◆ Task description:
Where a line in the records below includes "same", pull that line out.

Saved data entries:
--------
-- ==== Sys2Proof/Laws/PerInstr.lean ====
section
/-! SUPPORT. What the decoder reads from an instruction's own fields is that instruction, constructor by constructor. -/

set_option linter.all false
set_option linter.unusedSimpArgs false
set_option linter.unusedTactic false
set_option linter.unreachableTactic false
set_option linter.unnecessarySeqFocus false

namespace Sys2Proof.Laws
open Sys2Proof Sys2Proof.Machine

/-- The fields of a well-formed instruction fit their places, and an instruction of their opcode built from them is it. -/
def RoundTrip.Statement (i : Instr) : Prop := ∀ f, i.fields = some f → i.wf = true → build f = some i ∧ ∃ len, opcWords f.opc = some len ∧ f.inPlace len

theorem RoundTrip.Statement.event {i : Instr} (h : i.fields = none) : Statement i := fun f hf => by rw [h] at hf; cases hf
theorem RoundTrip.Statement.of {i : Instr} {f : Fields} {len : Nat} (h : i.fields = some f) (hl : opcWords f.opc = some len) (hb : build f = some i) (hp : f.inPlace len) : Statement i := by
  intro g hg _
  rw [h] at hg
  obtain rfl := Option.some.inj hg
  exact ⟨hb, len, hl, hp⟩
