-- ==== Sys2Proof/Tests/Slice0.lean ====
section
/-! SUPPORT. Tests: words written out from the encoding tables decode to what they stand for, ill-formed terms and words are refused, a few
single steps give what the spec's examples say, and for each statement with hypotheses a state and operands that meet them. -/

namespace Sys2Proof.Machine

set_option maxRecDepth 20000
set_option Elab.async false

/-! ### Small states -/

/-- The plain header: no guard, no scoreboard. -/
def hd0 : Hdr := { stall := 0, y := false, gp := 7, gn := false, wsb := 7, wait := 0 }

/-- The same with scoreboard 1, which a result of variable latency needs. -/
def hv : Hdr := { hd0 with wsb := 1 }

def i32 : IMod := { wid := .w32, sgn := false, sat := false }

def f32 : FMod := { rnd := .rn, nega := false, negb := false, negc := false, absa := false, sat := false }

/-- A context, a grid and a team with one group whose lanes `lanes` are to issue next: group 3 of team 2 of grid 1, on core 0.
Its tables map one GiB from address 0 on, and the local window. -/
def sceneOf (lanes : Nat) (f : Group → Group) : State :=
  let s := (State.reset.scaffold [] |>.setEntry 0x11FF8 (5 + 0x30000)).setEntry (0x30000 + 8 * 0x1C0) (1 + 8 + 16 + 2 ^ 31)
  ({ s with issuing := [], agenda := [], cur := some { who := .group 3 lanes, pc := 0x1000, next := 0x1008, word := 0 } } : State).updGroup 3 f

def scene : State := sceneOf allLanes id

/-- The same with one S register, or one team, grid or context, changed. -/
def sceneS (n : Nat) (w : DWord) : State := sceneOf allLanes fun g => g.setS 0 n w

def sceneT (f : Team → Team) : State := scene.updTeam 2 f

def sceneG (f : Grid → Grid) : State := scene.updGrid 1 f

def scene1 (l : Nat) (f : Lane → Lane) : State := sceneOf (2 ^ l) fun g => g.updLanes (2 ^ l) fun _ x => f x

/-- An instruction issues to the lanes that `s` has chosen, and they meet `ok`. -/
def meets (s : State) (i : Instr) (ok : Env → Nat → Bool) : Bool :=
  match s.cur, i.hdr? with
  | some { who := .group uid lanes, chk := false, .. }, some h =>
    match ({ s with cur := none } : State).env? uid with
    | some e0 => e0.g.uid == uid && !h.never && !e0.g.outOfBounds (i.uses.rd ++ i.uses.wr)
        && s.contexts.all (fun c => c.2.absent == []) && e0.act h lanes != 0 &&
      match (s.atIssue e0 h lanes).env? uid with
      | some e => ok e (e0.act h lanes)
      | none => false
    | none => false
  | _, _ => false

/-- What `meets` says is the hypothesis of the statements in the form `Does`. -/
theorem meets_issues {s : State} {i : Instr} {ok : Env → Nat → Bool} (H : meets s i ok = true) :
    ∃ h lanes pc next e0 e, Issues s i h lanes pc next e0 e ∧ ok e (e0.act h lanes) = true := by
  unfold meets at H
  split at H
  · rename_i uid lanes pc next word h hc hi
    split at H
    · rename_i e0 he0
      simp only [Bool.and_eq_true, beq_iff_eq, Bool.not_eq_true', bne_iff_ne, List.all_eq_true] at H
      obtain ⟨⟨⟨⟨⟨hu, hn⟩, hb⟩, ha⟩, hact⟩, H⟩ := H
      split at H
      · rename_i e he
        refine ⟨h, lanes, pc, next, e0, e, ⟨⟨word, ?_⟩, hi, hn, ?_, ?_, hb, ha, hact⟩, H⟩
        · rw [hc, hu]
        · rw [hu]; exact he0
        · rw [hu]; exact he
      · cases H
    · cases H
  · cases H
--------
◆ Answer space:
/-- The same with scoreboard 1, which a result of variable latency needs. -/
/-- The same with one S register, or one team, grid or context, changed. -/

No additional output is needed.